In time, it may be seen that Mancini's approach was central to creating a club in which the whims of the billionaire owner or the latest marquee signing are not the methods used to shape a club.
City have had the greatest advantage a Premier League club can have when attempting to break into the established order: they have money.
Without a man like Mancini, City could have been hijacked by those in football who spend their time on the search for a soft touch. Mancini, idiosyncratically at times, has brought the force of his personality to the fore.
Perhaps it was important for City to play the sterile football Mancini insisted when they faced the big clubs last season. Without it, he might have just been another courtier desperate to impress. Nobody could have been impressed by City's sterility last year.
In doing that, Mancini asserted himself. He was working in a playground where he could have anything he wanted but he felt it was important to work in a way which asserted some of the values of the Italian managers he has been exposed to like Giovanni Trapattoni and Fabio Capello.
Trapattoni told the story earlier this year of working for the Agnelli family at Juventus. They would, he said, refuse to engage in bidding wars as Agnelli would wonder how he could look the workers on the Fiat factory floor in the face if they indulged the footballers' demands. But that was Juventus, a club which could afford to turn down the outlandish requests, certain of their own position in the ascendancy. City have had to establish themselves and that has required a commitment to indulgence and decadence which Mancini has tried to counterbalance.
"Every Manchester United player understands what United is about. The players understand it is a privilege to play for United," Mark Hughes was quoted in an interview yesterday. "They show the club that deference. I'm not sure the group of players at City understand that yet."
Hughes offered little in the way of a mission statement while he was at City. He provided one-eyed assessments of his team but was also weakened by the sense he didn't know what was going on around him. He was an office manager trying to look tough by jabbing his finger into an underling's chest unaware that some toilet roll is hanging out the back of his pants. He found his level at Fulham and he didn't like it.

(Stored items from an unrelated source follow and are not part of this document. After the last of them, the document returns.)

/-- The words of a packet read: parity mismatches counted; whether any word is poisoned (03 R88). -/
def readWords (n : Nat) (p : StreamPkt) (s : State) : Bool × State :=
  let bad := (p.words.filter (fun w => evenParity w.data.toNat != w.parity)).length
  (decide (0 < bad) || p.words.any (·.poison), if bad = 0 then s else s.count (rPenStreamParity n) bad)

/-- STREAM_CHUNK_WRITE (03 R81 to R83): the next packet of pen `n`'s draining bank. -/
def execStreamChunkWrite (n : Nat) (s : State) : Host.Outcome State Fault Refusal :=
  .next (serve s fun s =>
    if (s.pen n).reread.isSome then s else
    match (s.pen n).draining.packets with
    | [] => s
    | p :: _ =>
      match s.sess p.session with
      | none => popPacket n s
      | some y =>
        if y.overflow.isSome || y.resend.isSome then dropLive p.session p (popPacket n s)
        else if hasRoom y p.bytes then
          let (poison, s) := readWords n p s
          writeLive p.session p poison (popPacket n s)
        else s.modPen n (fun x => { x with reread := some p }))

/-- STREAM_HEAD_REREAD (03 R83): the head word read once for the packet that found too little space; if it is still short, the
stream has overflowed. -/
def execStreamHeadReread (n : Nat) (s : State) : Host.Outcome State Fault Refusal :=
  .next (serve s fun s =>
    match (s.pen n).reread with
    | none => s
    | some p =>
      let s := rereadHead p.session (popPacket n (s.modPen n (fun x => { x with reread := none })))
      match s.sess p.session with
      | none => s
      | some y =>
        if hasRoom y p.bytes then
          let (poison, s) := readWords n p s
          writeLive p.session p poison s
        else
          let s := s.modSess p.session (fun y => { y with overflow := some p.offset })
          dropLive p.session p (postReady p.session p.turn 2 p.offset false s))

/-- STREAM_HEAD_POLL (03 R84, R85, R507): the head word re-read for a resend or an END chunk that waits for room. -/
def execStreamHeadPoll (x : W64) (s : State) : Host.Outcome State Fault Refusal :=
  .next (serve s fun s =>
    match s.sess x with
    | none => s
    | some y => onlyIf ((y.resend.isSome || !y.endWait.isEmpty) && pollDue y.headAt s.now) s (pumpSession x (rereadHead x s)))

end Sys2Proof.Machine
end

Hughes shaped the personality of City by buying Wayne Bridge and Robinho. Others he brought like Vincent Kompany have proved their worth. It's not enough for Hughes. He continues to snipe from the sidelines where he has exiled himself after his comical resignation at Fulham.
Mancini, he said, was "autocratic" and Hughes wondered if the players would "love him when he leaves".
Hughes' remarks illustrated once again that there is a failure in what passes for the intelligentsia in English football to understand what management is about.
They have promoted idols and then insist that a manager's job is to offer pastoral care which could be mistaken for indulgence towards these players. Steve McClaren met his doom talking about 'Stevie G' and 'JT' while Hughes offers a portrayal of Carlos Tevez which suggests he is just misunderstood.
They complain about Capello's coldness as they complain about Mancini's and they miss the point. In a world where players can always get what they want, a manager must try to promote a value system. Mancini has done that, even if it is flawed, and it has been the perfect counterbalance to City's wealth.
"I think Roberto had difficult moment in first season, when he had to clarify with the team the Italian system that they train two times, once in the morning then technical in the afternoon. He won the battle. The results justified his method and proved him right," Trapattoni said in August.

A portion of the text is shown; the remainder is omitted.